$f\left(x\right)=\frac{1}{2}\log x-5$

The domain of f consists of all x for which $x>0$.

Therefore, the domain of the given function is $\left(0,\infty \right)$.

We can see from the graph of f that the range of the function $f\left(x\right)=\frac{1}{2}\log x-5$ is the set of all real numbers.

Therefore, the range of the function is $\left(-5,\infty \right)$.

The vertical asymptote of the given function is $x=-5$.
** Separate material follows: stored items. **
theorem keeps_execTempTimeout (t : Nat) (slot : Nat) (s : State) {r0 : State} (hr : Keeps r0 s) : KeepsOut r0 (execTempTimeout t slot s) := by
  refine KeepsOut.trans hr ?_
  clear hr
  unfold execTempTimeout
  repeat' first
    | with_reducible apply Keeps.refl
    | intro _
    | with_reducible assumption
    | (fail_if_no_progress extract_lets +onlyGivenNames x
       first | (refine KeepsOut.hyp x ?_ (fun _ => ?_); subst x; rotate_left; clear_value x; rotate_left) | clear_value x)
    | (fail_if_no_progress extract_lets +onlyGivenNames x
       first | (refine Keeps.hyp x ?_ (fun _ => ?_); subst x; rotate_left; clear_value x; rotate_left) | clear_value x)
    | with_reducible apply keeps_State_at
    | with_reducible apply keeps_State_settle
    | with_reducible apply keeps_headEval
    | with_reducible apply KeepsOut.next
    | with_reducible apply KeepsOut.ite
    | with_reducible apply KeepsOut.onEngine
    | with_reducible apply Keeps.ite

theorem keeps_execTlimLock (t : Nat) (s : State) {r0 : State} (hr : Keeps r0 s) : KeepsOut r0 (execTlimLock t s) := by
  refine KeepsOut.trans hr ?_
  clear hr
  unfold execTlimLock
  repeat' first
    | with_reducible apply Keeps.refl
    | intro _
    | with_reducible assumption
    | (fail_if_no_progress extract_lets +onlyGivenNames x
       first | (refine KeepsOut.hyp x ?_ (fun _ => ?_); subst x; rotate_left; clear_value x; rotate_left) | clear_value x)
    | with_reducible apply keeps_State_at
    | with_reducible apply keeps_State_wr
    | with_reducible apply KeepsOut.next
    | with_reducible apply KeepsOut.onEngine
    | with_reducible apply KeepsOut.ite
    | with_reducible refine Keeps.ofPair (by assumption) ?_
    | with_reducible apply Keeps.ite
    | fail_if_no_progress (with_reducible apply Keeps.mk')
    | split

end Sys2Proof.Laws
end

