theorem keeps_handAsk (s : State) (kind : Nat) (reset : Bool) {r0 : State} (hr : Keeps r0 s) : Keeps r0 (handAsk s kind reset) := by
  refine Keeps.trans hr ?_
  clear hr
  unfold handAsk
  repeat' first
    | with_reducible apply Keeps.refl
    | intro _
    | with_reducible assumption
    | (fail_if_no_progress extract_lets +onlyGivenNames x
       first | (refine Keeps.hyp x ?_ (fun _ => ?_); subst x; rotate_left; clear_value x; rotate_left) | clear_value x)
    | with_reducible apply keeps_handPlan
    | with_reducible refine Keeps.ofPair (by assumption) ?_
    | with_reducible apply Keeps.ite
    | fail_if_no_progress (with_reducible apply Keeps.mk')
    | split

theorem keeps_handDrop (s : State) {r0 : State} (hr : Keeps r0 s) : Keeps r0 (handDrop s) := by
  refine Keeps.trans hr ?_
  clear hr
  unfold handDrop
  repeat' first
    | with_reducible apply Keeps.refl
    | intro _
    | with_reducible assumption
    | (fail_if_no_progress extract_lets +onlyGivenNames x
       first | (refine Keeps.hyp x ?_ (fun _ => ?_); subst x; rotate_left; clear_value x; rotate_left) | clear_value x)
    | with_reducible apply keeps_State_setSlot
    | with_reducible apply Keeps.foldl
    | with_reducible apply Keeps.foldlPair
    | fail_if_no_progress (with_reducible apply Keeps.mk')

theorem keeps_handSend (s : State) {r0 : State} (hr : Keeps r0 s) : Keeps r0 (handSend s) := by
  refine Keeps.trans hr ?_
  clear hr
  unfold handSend
  repeat' first
    | with_reducible apply Keeps.refl
    | intro _
    | with_reducible assumption
    | (fail_if_no_progress extract_lets +onlyGivenNames x
       first | (refine Keeps.hyp x ?_ (fun _ => ?_); subst x; rotate_left; clear_value x; rotate_left) | clear_value x)
    | with_reducible apply keeps_State_setSlot
    | with_reducible apply keeps_twinPump
    | with_reducible apply keeps_State_twinPump
    | with_reducible refine Keeps.ofPair (by assumption) ?_
    | with_reducible apply Keeps.foldl
    | with_reducible apply Keeps.foldlPair
    | with_reducible apply Keeps.ite
    | fail_if_no_progress (with_reducible apply Keeps.mk')
    | split

theorem keeps_giveSlot (s : State) (k : Nat) {r0 : State} (hr : Keeps r0 s) : Keeps r0 (giveSlot s k) := by
  refine Keeps.trans hr ?_
  clear hr
  unfold giveSlot
  repeat' first
    | with_reducible apply Keeps.refl
    | intro _
    | with_reducible assumption
    | (fail_if_no_progress extract_lets +onlyGivenNames x
       first | (refine Keeps.hyp x ?_ (fun _ => ?_); subst x; rotate_left; clear_value x; rotate_left) | clear_value x)
    | with_reducible apply keeps_moveOwn
    | with_reducible apply keeps_State_ledMove
    | with_reducible apply keeps_State_ledAdd
    | with_reducible apply keeps_State_ledPut
    | with_reducible apply keeps_State_setSlot
    | with_reducible apply keeps_setNs
    | with_reducible refine Keeps.ofPair (by assumption) ?_
    | with_reducible apply Keeps.foldl
    | with_reducible apply Keeps.foldlPair
    | with_reducible apply Keeps.ite
    | fail_if_no_progress (with_reducible apply Keeps.mk')
    | split

theorem keeps_handOver (s : State) {r0 : State} (hr : Keeps r0 s) : Keeps r0 (handOver s) := by
  refine Keeps.trans hr ?_
  clear hr
  unfold handOver
  repeat' first
    | with_reducible apply Keeps.refl
    | intro _
    | with_reducible assumption
    | (fail_if_no_progress extract_lets +onlyGivenNames x
       first | (refine Keeps.hyp x ?_ (fun _ => ?_); subst x; rotate_left; clear_value x; rotate_left) | clear_value x)
    | with_reducible apply keeps_giveSlot
    | with_reducible apply keeps_moveDrops
    | with_reducible apply keeps_enterShadow
    | with_reducible apply keeps_handDrop
    | with_reducible apply keeps_State_count
    | with_reducible apply keeps_State_tally
    | with_reducible apply keeps_State_wr
    | with_reducible apply keeps_State_event
    | with_reducible apply keeps_reportWrite
    | with_reducible apply keeps_heartbeat
    | with_reducible apply keeps_showFlags
    | with_reducible refine Keeps.ofPair (by assumption) ?_
    | with_reducible apply Keeps.foldl
    | with_reducible apply Keeps.foldlPair
    | with_reducible apply Keeps.ite
    | fail_if_no_progress (with_reducible apply Keeps.mk')
    | split

theorem keeps_handTake (s : State) {r0 : State} (hr : Keeps r0 s) : Keeps r0 (handTake s) := by
  refine Keeps.trans hr ?_
  clear hr
  unfold handTake
  repeat' first
    | with_reducible apply Keeps.refl
    | intro _
    | with_reducible assumption
    | (fail_if_no_progress extract_lets +onlyGivenNames x
       first | (refine Keeps.hyp x ?_ (fun _ => ?_); subst x; rotate_left; clear_value x; rotate_left) | clear_value x)
    | with_reducible apply keeps_State_setSlot
    | with_reducible apply keeps_State_ledAdd
    | with_reducible apply keeps_becomeActive
    | with_reducible refine Keeps.ofPair (by assumption) ?_
    | with_reducible apply Keeps.foldl
    | with_reducible apply Keeps.foldlPair
    | with_reducible apply Keeps.ite
    | fail_if_no_progress (with_reducible apply Keeps.mk')
    | split

theorem keeps_wtrEnd (s : State) {r0 : State} (hr : Keeps r0 s) : Keeps r0 (wtrEnd s) := by
  refine Keeps.trans hr ?_
  clear hr
  unfold wtrEnd
  repeat' first
    | with_reducible apply Keeps.refl
    | intro _
    | with_reducible assumption
    | (fail_if_no_progress extract_lets +onlyGivenNames x
       first | (refine Keeps.hyp x ?_ (fun _ => ?_); subst x; rotate_left; clear_value x; rotate_left) | clear_value x)
    | with_reducible apply keeps_handAsk
    | with_reducible refine Keeps.ofPair (by assumption) ?_
    | with_reducible apply Keeps.ite
    | fail_if_no_progress (with_reducible apply Keeps.mk')
    | split

theorem keeps_pairCommand (s : State) (op : Nat) {r0 : State} (hr : Keeps r0 s) : Keeps r0 (pairCommand s op) := by
  refine Keeps.trans hr ?_
  clear hr
  unfold pairCommand
  repeat' first
    | with_reducible apply Keeps.refl
    | intro _
    | with_reducible assumption
    | with_reducible apply keeps_loseSync
    | with_reducible apply keeps_handAsk
    | with_reducible refine Keeps.ofPair (by assumption) ?_
    | with_reducible apply Keeps.ite
    | fail_if_no_progress (with_reducible apply Keeps.mk')
    | split

end Sys2Proof.Laws
end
$f\left(x\right)=\frac{1}{2}\log x-5$

$$\begin{gathered} y=\frac{1}{2}\log x-5 \\ x=\frac{1}{2}\log y-5 \\ \frac{1}{2}\log y=x+5 \\ \log y=2x+10 \\ y={10}^{2x+10} \end{gathered}$$

Therefore, the inverse of f  is $f^{-1}\left(x\right)={10}^{2x+10}$.

We know that the domain of a function f(x) is the range of its inverse.

In the same way, the range of a function f(x) is the domain of its inverse.

Therefore, the domain of $f^{-1} \mathrm{is} \left(-\infty ,\infty \right)$ and its range is $\left(-5,\infty \right)$.